Quick setup (5 minutes)

Install deps (once):

Add environment variables (.env):

• AICEBERG_API_KEY=Bearer ...

• AICEBERG_PROFILE_ID=... (use this for all events)

Or use specific profiles for each event type:

• AB_monitoring_profile_U2A=... (user↔agent events)

• AB_monitoring_profile_A2M=... (agent↔LLM events)

• AB_monitoring_profile_A2T=... (agent↔tool events)

• AB_monitoring_profile_A2MEM=... (agent ↔ memory => optional, defaults to A2T)

Register the handler:

Run your agent and check the Aiceberg dashboard for events.

Event flow at a glance

Optional tool blocking: Tool safety checks are technically possible but not enabled by default. Add self._check_safety(result, "TOOL_INPUT") to block tools.
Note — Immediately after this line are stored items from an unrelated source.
@[simp] theorem State.modCtx_base (k : CtxId) (f : Ctx → Ctx) : (s.modCtx k f).base = s.base := rfl
@[simp] theorem State.modLane_base (l : LaneId) (f : Lane → Lane) : (s.modLane l f).base = s.base := rfl
@[simp] theorem State.modEntry_base (e : EntryId) (f : CacheEntry → CacheEntry) :
    (s.modEntry e f).base = s.base := rfl
@[simp] theorem State.modLot_base (i : LotId) (f : Lot → Lot) : (s.modLot i f).base = s.base := rfl
@[simp] theorem State.setHandback_base (l : LaneId) : (s.setHandback l).base = s.base := rfl
@[simp] theorem State.setClose_base (l : LaneId) : (s.setClose l).base = s.base := rfl
@[simp] theorem State.setAlarm_base (l : LaneId) : (s.setAlarm l).base = s.base := rfl
@[simp] theorem State.setFault_base (l : LaneId) : (s.setFault l).base = s.base := rfl
@[simp] theorem State.laneFault_base (l : LaneId) (c : LaneFault) : (s.laneFault l c).base = s.base := rfl
@[simp] theorem State.wakeContext_base : (s.wakeContext).base = s.base := by rw [State.wakeContext]; rfl
@[simp] theorem State.wakeRecipe_base : (s.wakeRecipe).base = s.base := by rw [State.wakeRecipe]; rfl
@[simp] theorem State.wakeRecipeIf_base (b : Bool) : (s.wakeRecipeIf b).base = s.base := by
  unfold State.wakeRecipeIf
  repeat' split
  all_goals simp only [State.wakeRecipe_base]
@[simp] theorem State.startTrend_base (e : EntryId) : (s.startTrend e).base = s.base := rfl
@[simp] theorem State.pin_base (e : EntryId) : (s.pin e).base = s.base := rfl
@[simp] theorem State.releasePin_base (e : EntryId) : (s.releasePin e).base = s.base := by
  unfold State.releasePin
  repeat' split
  all_goals simp only [State.modEntry_base, State.wakeRecipe_base]
@[simp] theorem State.leaveWaiters_base (l : LaneId) :
    (s.leaveWaiters l).base = s.base := by rw [State.leaveWaiters]; rfl
@[simp] theorem State.joinWaiters_base (e : EntryId) (l : LaneId) : (s.joinWaiters e l).base = s.base := rfl
@[simp] theorem State.wakeLoading_base (e : EntryId) :
    (s.wakeLoading e).base = s.base := by rw [State.wakeLoading]; rfl
@[simp] theorem State.startLoad_base (e : EntryId) (n : Nat) (l : LaneId) : (s.startLoad e n l).base = s.base := rfl
@[simp] theorem State.installLoad_base (e : EntryId) (src : Nat → Byte) : (s.installLoad e src).base = s.base := by
  unfold State.installLoad
  repeat' split
  all_goals simp only [State.base_with, State.modEntry_base, State.wakeRecipe_base, State.wakeRecipeIf_base,
      State.wakeLoading_base]
@[simp] theorem State.finishLoad_base (e : EntryId) (src : Nat → Byte) :
    (s.finishLoad e src).base = { s.base with past := if s.readsAlone e then [] else s.past } := by
  show ({ (s.installLoad e src).base with past := if s.readsAlone e then [] else s.past } : Base) = _
  rw [State.installLoad_base]
@[simp] theorem State.flush_base : (s.flush).base = s.base := by
  unfold State.flush
  all_goals simp only [State.base_with, State.wakeRecipeIf_base]
@[simp] theorem State.kickSlot_base (k : CtxId) : (s.kickSlot k).base = s.base := by
  unfold State.kickSlot
  repeat' split
  all_goals simp only [State.modCtx_base]
@[simp] theorem State.addJob_base (k : CtxId) (j : SlotJob) : (s.addJob k j).base = s.base := by
  unfold State.addJob
  all_goals simp only [State.modCtx_base, State.kickSlot_base]
@[simp] theorem State.rewrite_base (k : CtxId) (why : RewriteFor) : (s.rewrite k why).base = s.base := by
  unfold State.rewrite
  all_goals simp only [State.addJob_base]
@[simp] theorem State.dropJob_base (k : CtxId) : (s.dropJob k).base = s.base := rfl
@[simp] theorem State.setHold_base (l : LaneId) : (s.setHold l).base = s.base := rfl
@[simp] theorem State.raiseEvents_base (l : LaneId) (r : Recipe) (evs : List Event) :
    (s.raiseEvents l r evs).base = s.base := by
  unfold State.raiseEvents
  repeat' split
  all_goals simp only [State.setAlarm_base, State.setHold_base]
@[simp] theorem State.closeTotals_base (k : CtxId) : (s.closeTotals k).base = s.base := by
  unfold State.closeTotals
  all_goals simp only [State.base_with, State.modLot_base, State.addJob_base]
@[simp] theorem State.closeTrend_base (k : CtxId) : (s.closeTrend k).base = s.base := by
  unfold State.closeTrend
  dsimp only
  repeat' split
  all_goals simp only [State.base_with, State.modCtx_base, State.modEntry_base, State.rewrite_base,
      State.raiseEvents_base, State.closeTotals_base]
@[simp] theorem State.closeRows_base (k : CtxId) : (s.closeRows k).base = s.base := by
  unfold State.closeRows
  repeat' split
  all_goals simp only [State.base_with, State.closeTrend_base]
@[simp] theorem State.beginCtxItem_base (k : CtxId) : (s.beginCtxItem k).base = s.base := by
  unfold State.beginCtxItem
  repeat' split
  all_goals simp only [State.base_with, State.closeRows_base]
@[simp] theorem State.beginLotItem_base (i : LotId) : (s.beginLotItem i).base = s.base := by
  unfold State.beginLotItem
  dsimp only
  repeat' split
  all_goals simp only [State.base_with, State.modLot_base, State.setAlarm_base,
      State.setHold_base]
@[simp] theorem State.serve_base : (s.serve).base = s.base := by
  unfold State.serve
  repeat' split
  all_goals simp only [State.beginCtxItem_base, State.beginLotItem_base]
@[simp] theorem State.nextItem_base : (s.nextItem).base = s.base := by
  unfold State.nextItem
  all_goals simp only [State.base_with, State.serve_base]
@[simp] theorem State.enqueue_base (i : CloseItem) : (s.enqueue i).base = s.base := by
  unfold State.enqueue
  all_goals simp only [State.base_with, State.serve_base]
@[simp] theorem State.closeContext_base (k : CtxId) (cause : CloseCause) (why : RewriteFor) :
    (s.closeContext k cause why).base = s.base := by
  unfold State.closeContext
  all_goals simp only [State.modCtx_base, State.modLane_base, State.rewrite_base, State.enqueue_base]
@[simp] theorem State.contextClosed_base (k : CtxId) : (s.contextClosed k).base = s.base := by
  unfold State.contextClosed
  all_goals simp only [State.modCtx_base, State.modLot_base, State.setClose_base, State.releasePin_base]
@[simp] theorem State.drainTrends_base : (s.drainTrends).base = s.base := by
  unfold State.drainTrends
  repeat' split
  all_goals simp only [State.base_with]
@[simp] theorem State.drainWindows_base : (s.drainWindows).base = s.base := by
  unfold State.drainWindows
  repeat' split
  all_goals simp only [State.base_with]
@[simp] theorem State.drainWork_base : (s.drainWork).base = s.base := by
  unfold State.drainWork
  repeat' split
  all_goals simp only [State.drainTrends_base, State.drainWindows_base]
@[simp] theorem State.issueLook_base (l : LaneId) (p : Bool) : (s.issueLook l p).base = s.base := rfl
@[simp] theorem State.issueAt_base (p : PassPos) : (s.issueAt p).base = s.base := by
  unfold State.issueAt
  repeat' split
  all_goals simp only [State.base_with, State.issueLook_base]
@[simp] theorem State.passOver_base (ps : List PassPos) : (s.passOver ps).base = s.base := by
  unfold State.passOver
  repeat' split
  all_goals simp only [State.base_with, State.issueAt_base]
@[simp] theorem State.startPass_base : (s.startPass).base = s.base := by
  unfold State.startPass
  all_goals simp only [State.passOver_base]
@[simp] theorem State.passNext_base (p : PassPos) : (s.passNext p).base = s.base := by
  unfold State.passNext
  dsimp only
  repeat' split
  all_goals simp only [State.base_with, State.passOver_base, State.startPass_base]
@[simp] theorem State.scanNowPart_base : (s.scanNowPart).base = s.base := by
  unfold State.scanNowPart
  repeat' split
  all_goals simp only [State.base_with, State.startPass_base]
@[simp] theorem State.timerExpires_base : (s.timerExpires).base = s.base := by
  unfold State.timerExpires
  repeat' split
  all_goals simp only [State.base_with, State.startPass_base]
@[simp] theorem State.chainLook_base (l : LaneId) : (s.chainLook l).base = s.base := by
  unfold State.chainLook
  repeat' split
  all_goals simp only [State.issueLook_base]
@[simp] theorem State.lookDone_base (l : LaneId) (p : Bool) : (s.lookDone l p).base = s.base := by
  unfold State.lookDone
  repeat' split
  all_goals simp only [State.passNext_base]
@[simp] theorem State.clearLook_base (l : LaneId) : (s.clearLook l).base = s.base := rfl
@[simp] theorem State.answerLook_base (l : LaneId) (k : Look) (p : LookPhase) :
    (s.answerLook l k p).base = s.base := rfl
@[simp] theorem State.lookAction_base (l : LaneId) (k : Look) (bad : Bool) :
    (s.lookAction l k bad).base = s.base := by
  unfold State.lookAction
  dsimp only
  repeat' split
  all_goals simp only [State.modLane_base, State.laneFault_base, State.lookDone_base, State.clearLook_base,
      State.answerLook_base]
@[simp] theorem State.lookAnswered_base (l : LaneId) (k : Look) : (s.lookAnswered l k).base = s.base := by
  unfold State.lookAnswered
  repeat' split
  all_goals simp only [State.modLane_base, State.setHandback_base, State.laneFault_base, State.chainLook_base,
      State.clearLook_base]
@[simp] theorem State.readback_base (c : CmdCode) (l : LaneId) (o : Outcome) : (s.readback c l o).base = s.base := rfl
@[simp] theorem State.progressing_base (c : CmdCode) (l : LaneId) (p : CmdProgress) :
    (s.progressing c l p).base = s.base := rfl
@[simp] theorem State.commandDone_base : (s.commandDone).base = s.base := rfl
@[simp] theorem State.dropWaiter_base (l : LaneId) : (s.dropWaiter l).base = s.base := by
  unfold State.dropWaiter
  all_goals simp only [State.wakeRecipeIf_base, State.leaveWaiters_base]
@[simp] theorem State.retireStep1_base (l : LaneId) : (s.retireStep1 l).base = s.base := by
  unfold State.retireStep1
  repeat' split
  all_goals simp only [State.modLane_base, State.closeContext_base, State.dropWaiter_base]
@[simp] theorem State.carryOut_base (l : LaneId) : (s.carryOut l).base = s.base := by
  unfold State.carryOut
  dsimp only
  repeat' split
  all_goals simp only [State.readback_base, State.progressing_base, State.retireStep1_base]
@[simp] theorem State.retireTaken_base (l : LaneId) : (s.retireTaken l).base = s.base := by
  unfold State.retireTaken
  repeat' split
  all_goals simp only [State.progressing_base, State.carryOut_base]
@[simp] theorem State.laneCommandTaken_base (c : CmdCode) (l : LaneId) : (s.laneCommandTaken c l).base = s.base := by
  unfold State.laneCommandTaken
  repeat' split
  all_goals simp only [State.modLane_base, State.readback_base, State.progressing_base, State.retireTaken_base]
@[simp] theorem State.enableLane_base (l : LaneId) (bad : Bool) (d : Descriptor) :
    (s.enableLane l bad d).base = s.base := by
  unfold State.enableLane
  repeat' split
  all_goals simp only [State.modLane_base, State.laneFault_base]
@[simp] theorem State.coldLane_base (l : LaneId) (bad : Bool) (d : Descriptor) :
    (s.coldLane l bad d).base = s.base := by
  unfold State.coldLane
  repeat' split
  all_goals simp only [State.modLane_base, State.laneFault_base]
@[simp] theorem State.finishReturn_base (l : LaneId) : (s.finishReturn l).base = s.base := by
  unfold State.finishReturn
  all_goals simp only [State.modLane_base, State.setHandback_base, State.chainLook_base]
@[simp] theorem State.returnWritten_base (l : LaneId) : (s.returnWritten l).base = s.base := by
  unfold State.returnWritten
  repeat' split
  all_goals simp only [State.modLane_base, State.rewrite_base, State.finishReturn_base]
@[simp] theorem State.dispose_base (m : Merge) (code : Byte) : (s.dispose m code).base = s.base := rfl
@[simp] theorem State.conclude_base (m : Merge) (w : Option Word) (code : Byte) :
    (s.conclude m w code).base = s.base := by
  cases w <;> rfl
@[simp] theorem State.awaitRewrite_base (m : Merge) (k : CtxId) (w : Option Word) (code : Byte) :
    (s.awaitRewrite m k w code).base = s.base := by
  unfold State.awaitRewrite
  all_goals simp only [State.base_with, State.rewrite_base]
@[simp] theorem State.evaluateMerge_base (m : Merge) (k : CtxId) (w : Option Word) (code : Byte) :
    (s.evaluateMerge m k w code).base = s.base := by
  unfold State.evaluateMerge
  dsimp only
  repeat' split
  all_goals simp only [State.modCtx_base, State.raiseEvents_base, State.conclude_base, State.awaitRewrite_base]
@[simp] theorem State.endMerge_base (m : Merge) : (s.endMerge m).base = s.base := by
  unfold State.endMerge
  repeat' split
  all_goals simp only [State.base_with, State.modCtx_base]
@[simp] theorem State.touchdownEnd_base (m : Merge) (k : CtxId) : (s.touchdownEnd m k).base = s.base := by
  unfold State.touchdownEnd
  repeat' split
  all_goals simp only [State.modCtx_base, State.dispose_base, State.evaluateMerge_base]
@[simp] theorem State.continueTouchdown_base (m : Merge) (k : CtxId) : (s.continueTouchdown m k).base = s.base := by
  unfold State.continueTouchdown
  repeat' split
  all_goals simp only [State.base_with, State.modCtx_base, State.touchdownEnd_base]
@[simp] theorem State.continueAdjust_base (m : Merge) (k : CtxId) : (s.continueAdjust m k).base = s.base := by
  unfold State.continueAdjust
  repeat' split
  all_goals simp only [State.base_with, State.modCtx_base, State.dispose_base, State.evaluateMerge_base]
@[simp] theorem State.continueMerge_base (m : Merge) (k : CtxId) : (s.continueMerge m k).base = s.base := by
  unfold State.continueMerge
  repeat' split
  all_goals simp only [State.continueTouchdown_base, State.continueAdjust_base]
@[simp] theorem State.grantLane_base (l : LaneId) : (s.grantLane l).base = s.base := by
  unfold State.grantLane
  repeat' split
  all_goals simp only [State.base_with, State.modCtx_base]
@[simp] theorem State.afterWriteback_base (m : Merge) (k : CtxId) (y : RowId) :
    (s.afterWriteback m k y).base = s.base := by
  unfold State.afterWriteback
  repeat' split
  all_goals simp only [State.base_with, State.modCtx_base, State.continueMerge_base]
@[simp] theorem State.acceptOpen_base (m : Merge) (k : CtxId) (e : EntryId) (lot : LotChoice) :
    (s.acceptOpen m k e lot).base = s.base := by
  unfold State.acceptOpen
  repeat' split
  all_goals simp only [State.base_with, State.modCtx_base, State.modLane_base, State.modLot_base, State.pin_base,
      State.rewrite_base]
@[simp] theorem State.leaveWaiting_base (m : Merge) (w : LaneState) : (s.leaveWaiting m w).base = s.base := by
  unfold State.leaveWaiting
  all_goals simp only [State.modLane_base, State.endMerge_base]
@[simp] theorem State.applyOpen_base (m : Merge) (d : OpenDecision) : (s.applyOpen m d).base = s.base := by
  unfold State.applyOpen
  repeat' split
  all_goals simp only [State.joinWaiters_base, State.startLoad_base, State.dispose_base, State.acceptOpen_base,
      State.leaveWaiting_base]
@[simp] theorem State.executeOpen_base (m : Merge) : (s.executeOpen m).base = s.base := by
  unfold State.executeOpen
  all_goals simp only [State.wakeRecipeIf_base, State.leaveWaiters_base, State.drainWork_base,
      State.applyOpen_base]
@[simp] theorem State.afterRewrite_base (k : CtxId) (why : RewriteFor) : (s.afterRewrite k why).base = s.base := by
  unfold State.afterRewrite
  repeat' split
  all_goals simp only [State.closeTotals_base, State.finishReturn_base, State.conclude_base]
@[simp] theorem State.expiryOver_base (k : CtxId) : (s.expiryOver k).base = s.base := rfl
@[simp] theorem State.assertIdle_base (k : CtxId) : (s.assertIdle k).base = s.base := by
  unfold State.assertIdle
  dsimp only
  repeat' split
  all_goals simp only [State.modCtx_base, State.rewrite_base, State.raiseEvents_base]
@[simp] theorem State.autoclose_base (k : CtxId) : (s.autoclose k).base = s.base := by
  unfold State.autoclose
  all_goals simp only [State.modCtx_base, State.closeContext_base]
@[simp] theorem State.expire_base (k : CtxId) : (s.expire k).base = s.base := by
  unfold State.expire
  repeat' split
  all_goals simp only [State.assertIdle_base, State.autoclose_base]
By default, we log for audit but don't block—unsafe tool outputs get caught at Gate 3 or Gate 4.

Memory event type: Memory operations use agt_mem if you set AB_monitoring_profile_A2MEM in your environment. Otherwise, they appear as agt_tool alongside regular tools.

Logging & observability

Startup banner shows whether credentials were found and which profiles are loaded.

Each event prints a short preview: event type, profile ID (truncated), and whether it's input or output.

Successful sends show Aiceberg's response: "passed", "blocked", or "rejected".

Safety violations raise SafetyException with clear messages like "Content blocked by Aiceberg safety filter at LLM_OUTPUT".

Tool execution is logged but not blocked to avoid breaking agent state.

Safety exceptions surface as SafetyException; wrap your agent calls to show user-friendly messages.

Missing environment variables cause events to skip silently (they return "passed" so your agent keeps working).

Additional Info

The tool events include a feature to capture and monitor the invocation state, which holds metadata about tool calls. This can be used to enhance observability across multi-agent scenarios, enabling more robust coordination patterns.

This was discussed in an issue from Strands Feature division to make related events available.

Memory in Strands

Your agent can remember things across conversations. Strands gives you two ways to do this:

• FileSessionManager — Simple session persistence. Saves the entire conversation to a file. When you create a new agent with the same session ID, it loads the history. Good for basic chatbots where you just need conversation context.

• mem0 with vector storage — Smart memory using embeddings. Stores facts in a vector database and retrieves them with semantic search (RAG). The LLM decides what to remember and when to recall it, which is better for complex apps where you need long-term memory.